Since I’m testing on an HPC environment, I’ve been pulling the Parabricks container with apptainer 1.1.0:
apptainer pull docker://nvcr.io/nvidia/clara/clara-parabricks:4.0.0-1
the Slurm run script I’m using is:
#!/bin/bash
#SBATCH --mem=125G
#SBATCH --time=10
#SBATCH --qos=bonus
#SBATCH --partition=gpuq
#SBATCH --cpus-per-task=24
#SBATCH --job-name=fq2bam-gpu
#SBATCH --output=%x-%j.o
#SBATCH --error=%x-%j.e
#SBATCH --gres=gpu:A30:1
# setting up input and output files
in_dir=/vast/scratch/users/yang.e/gpu-aligners/parabricks/parabricks_sample_rearranged
fq1_file_name=sample_1.fq.gz
fq2_file_name=sample_2.fq.gz
known_sites_file_name=Homo_sapiens_assembly38.known_indels.vcf.gz
ref_file_name=Homo_sapiens_assembly38.fasta
out_dir=`pwd -P`
out_recal_file_name=recal-gpu.txt
out_bam_file_name=mark_dups_gpu.bam
apptainer run -W ${in_dir} --nv -B ${in_dir} -B ${out_dir} \
clara-parabricks_4.0.0-1.sif \
pbrun fq2bam \
--ref ${in_dir}/${ref_file_name} \
--in-fq ${in_dir}/${fq1_file_name} ${in_dir}/${fq2_file_name} \
--knownSites ${in_dir}/${known_sites_file_name} \
--out-bam ${out_dir}/${out_bam_file_name} \
--out-recal-file ${out_dir}/${out_recal_file_name}
If I compare the final bam files with du
, I get:
$ du -h fq2bam-gpu/mark_dups_gpu.bam
4.5G fq2bam-gpu/mark_dups_gpu.bam
$ du -h fq2bam-cpu/mark_dups_cpu.bam
5.1G fq2bam-cpu/mark_dups_cpu.bam
and the recommended bam diff command doesn’t return anything.

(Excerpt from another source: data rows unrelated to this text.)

-- ==== Sys2Proof/Machine/LsPerform.lean ====
section
/-! DEFINITION. What a core's network interface and local port do with a request to the core's buffers (R57, R87, R112,
R193, R297 to R301, R312, R313, R345 to R347, R369, R370, R456), and the held waits (R299). -/

namespace Sys2Proof.Machine

/-! ### Answers, records, the journal -/

/-- Answer part `k` of a request. -/
def answer (s : State) (r : Req) (k : Nat) (a : Answer) : State :=
  if r.tacked then s else
  match r.src with
  | .none | .hart _ => s
  | .partner => { s with sent := s.sent ++ [.partnerReply r.tag k a] }
  | .slot _ _ => { s with net := s.net ++ [.reply r.src r.tag k a] }

/-- Answer every part of a request alike. -/
def answerAll (s : State) (r : Req) (a : Answer) : State := r.parts.foldl (fun s q => answer s r q.lane a) s

/-- A write serialisation at a location (R152, TYPE 0). -/
def atom (arg : Nat) (key : BitVec 12) (addr : Word) : Resolution := { type := 0, arg := arg, agent := key, data := addr }

/-- The verdict of a replay on the resolutions of one operation after its first: they meet the records that follow; `fresh` at its
first arrival, when divergence is judged (R155, R488). -/
def gateRest (fresh : Bool) : List (BitVec 128) → List Resolution → Verdict
  | _, [] => .go
  | [], _ :: _ => .hold
  | h :: hs, x :: r =>
    if recMatches h x then gateRest fresh hs r
    else if fresh && (decide (recType h ≠ x.type) || decide (recAgent h = x.agent.toNat)) then .diverge
    else .hold

/-- The point's verdict on several resolutions of one operation, in order. -/
def gateAll (s : State) (job point : Nat) (fresh : Bool) (xs : List Resolution) : Verdict × State :=
  match xs with
  | [] => (.go, s)
  | x :: r =>
    match mortarMode s job with
    | 0 => (.go, s)
    | 2 =>
      match mortarGate s job point fresh x with
      | (.go, s) => (gateRest fresh ((handedTo (getMortar s job) point).drop 1) r, s)
      | v => v
    | _ => pairGate s job point xs.length x

/-- Leave the records of a performed operation. -/
def putAll (s : State) (job point : Nat) (xs : List Resolution) : State :=
  xs.foldl (fun s x => mortarPut s job point x) s

/-- The interface of core `p` accepts the event of a request and journals it with the units it wrote (R141, R148). -/
def commitAt (s : State) (p : Nat) (r : Req) (takes : Bool) (us : List JUnit) : State :=
  let accept := takes && decide (r.key.toNat < 3072)
  updCore s p fun c =>
    let t := acceptKey c.wide.accept r.key.toNat r.rsn
    let k : JUnit := { kind := 11, target := r.key.toNat, data := ((mget t r.key.toNat).getD r.rsn).setWidth 64 }
    let c := if accept then { c with wide := { c.wide with accept := t } } else c
    noteAuthor r.key.toNat (journalEng c (r.key.toNat % 16) (us ++ if accept then [k] else []))

/-- The access of a request, as the watch unit sees it. -/
def accessOf (r : Req) (off size kind sub : Nat) (rd wr : Bool) : Access :=
  { off := off, size := size, rd := rd, wr := wr, kind := kind, sub := sub, remote := r.remote, job := r.job, key := r.key, rsn := r.rsn }

/-- The outcome of an arrival: whether it has left the point, and the state. -/
abbrev Done := Bool × State

/-- Perform an operation at the interface of core `p` once the Mortar lets it: hold, declare divergence, or go. -/
def atPoint (s : State) (p : Nat) (r : Req) (xs : List Resolution) (act : State → State) : Done :=
  let point := logicalOf s p
  match gateAll s r.job point (!r.heldOp) xs with
  | (.go, s) => (true, act (putAll s r.job point xs))
  | (.hold, s) => (false, s)
  | (.diverge, s) => (true, answerAll (stopPoint s r.job point r.key.toNat) r (.raise 0x0B 0))

/-- A repeat is answered at a point, in the recorded order where its agent re-executes (R148, R471). -/
def asRepeat (s : State) (point : Nat) (xs : List Resolution) (act : State → State) : Done :=
  match xs with
  | x :: _ => match repeatTurn s point x with
    | some s => (true, act s)
    | none => (false, s)
  | [] => (true, act s)

/-! ### New values of an AMO (R300, R301, R456) -/

/-- The value that an AMO leaves, on `n` bytes. -/
def amoNew (sub n : Nat) (old y e : Nat) : Nat :=
  let w := 8 * n
  let m := 2 ^ w
  let sgn := fun (x : Nat) => if 2 ^ (w - 1) ≤ x then (x : Int) - 2 ^ w else (x : Int)
  match sub with
  | 0 => (old + y) % m
  | 1 => old &&& y
  | 2 => old ||| y
  | 3 => old ^^^ y
  | 4 => if sgn y < sgn old then y else old
  | 5 => if sgn old < sgn y then y else old
  | 6 => min old y
  | 7 => max old y
  | 8 => y
  | 9 => if old = e % m then y else old
  | 10 => (addVal .fp32 0 (valOf .fp32 old) (valOf .fp32 y)).1
  | _ => (addVal .f64 0 (valOf .f64 old) (valOf .f64 y)).1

Comparing the bqsr reports:
$ diff fq2bam-cpu/recal-cpu fq2bam-gpu/recal-gpu.txt
38,39c38,39
< 12 9300111 12
< 13 100360144 13
---
> 12 9301228 12
> 13 100362463 13
49c49
< 23 81759155 23
---
> 23 81761883 23
51,55c51,55
< 25 3934555 25
< 26 45391671 26
< 27 60802037 27
< 28 547404255 28
< 29 3750950052 29
---
> 25 3934663 25
> 26 45392934 26
> 27 60803126 27
> 28 547415841 28
> 29 3751034096 29
123,124c123,124
< ReadGroup EventType EmpiricalQuality EstimatedQReported Observations Errors
< sample_rg1 M 26.0000 30.7691 4599901980 11657780.00
---
> ReadGroup EventType EmpiricalQuality EstimatedQReported Observations Errors
> HK3TJBCX2.1 M 26.0000 30.7690 4600006234 11658934.00
128,144c128,144
< ReadGroup QualityScore EventType EmpiricalQuality Observations Errors
< sample_rg1 14 M 12.0000 9300111 629474.00
< sample_rg1 15 M 13.0000 12782602 613091.00
< sample_rg1 16 M 13.0000 87577542 4103975.00
< sample_rg1 27 M 23.0000 81759155 391842.00
< sample_rg1 28 M 25.0000 3934555 12017.00
...truncated...
---
> ReadGroup QualityScore EventType EmpiricalQuality Observations Errors
> HK3TJBCX2.1 14 M 12.0000 9301228 629500.00
> HK3TJBCX2.1 15 M 13.0000 12782950 613134.00
> HK3TJBCX2.1 16 M 13.0000 87579513 4104091.00
> HK3TJBCX2.1 27 M 23.0000 81761883 391871.00
> HK3TJBCX2.1 28 M 25.0000 3934663 12021.00
...truncated...
148,3642c148,3642
< ReadGroup QualityScore CovariateValue CovariateName EventType EmpiricalQuality Observations Errors
< sample_rg1 14 -1 Cycle M 17.0000 2729 2.00
< sample_rg1 14 -10 Cycle M 12.0000 45153 2661.00
< sample_rg1 14 -100 Cycle M 12.0000 75975 5128.00
< sample_rg1 14 -101 Cycle M 12.0000 77372 5137.00
< sample_rg1 14 -102 Cycle M 13.0000 81402 4117.00
... truncated ...
---
> ReadGroup QualityScore CovariateValue CovariateName EventType EmpiricalQuality Observations Errors
> HK3TJBCX2.1 14 -1 Cycle M 17.0000 2729 2.00
> HK3TJBCX2.1 14 -10 Cycle M 12.0000 45155 2661.00
> HK3TJBCX2.1 14 -100 Cycle M 12.0000 75981 5129.00
> HK3TJBCX2.1 14 -101 Cycle M 12.0000 77375 5137.00
> HK3TJBCX2.1 14 -102 Cycle M 13.0000 81409 4117.00
... truncated ...
The final results are similar, but not identical as claimed on the documentation. Is there something that I’m doing wrong?